═══ Records shown ═══

-- ==== Sys2Proof/Machine/Flags.lean ====
section
/-! DEFINITION. The block's two interrupt flags (60_exceptions.md R129 to R133): bits of INT_STATUS that the hardware only
ever sets, by OR (10_state.md R21). -/
namespace Sys2Proof.Machine

/-- FIFO_FULL, INT_STATUS bit 1 (R21, R129) -/
def fifoFullFlag : Byte := 0x02#8

/-- FIFO_WM, INT_STATUS bit 2 (R21, R129) -/
def fifoWmFlag : Byte := 0x04#8

/-- `REG[0x2D] <- REG[0x2D] | flag`, with no bank check (R89, R91, R92) -/
def State.raiseFlag (s : State) (flag : Byte) : State :=
  s.writeReg Config.intStatus (s.regAt Config.intStatus ||| flag)

/-- The watermark test: an unsigned ≥ between the record count and WM (R92 (d)) -/
def State.watermarkReached (s : State) : Bool := decide (s.watermark.toNat ≤ s.recordCount)

/-- Set FIFO_WM when the record count is at or above the watermark; never clear it (R92) -/
def State.testWatermark (s : State) : State :=
  if s.watermarkReached then s.raiseFlag fifoWmFlag else s

end Sys2Proof.Machine
end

═══

▸ **Work order**
Look above for the line that contains "WM (R92 (d)) -/". Starting there, transcribe every line exactly until you have copied the line that contains "if s.watermarkReached then".

▸ **Expected answer**
/-- The watermark test: an unsigned ≥ between the record count and WM (R92 (d)) -/
def State.watermarkReached (s : State) : Bool := decide (s.watermark.toNat ≤ s.recordCount)

/-- Set FIFO_WM when the record count is at or above the watermark; never clear it (R92) -/
def State.testWatermark (s : State) : State :=
  if s.watermarkReached then s.raiseFlag fifoWmFlag else s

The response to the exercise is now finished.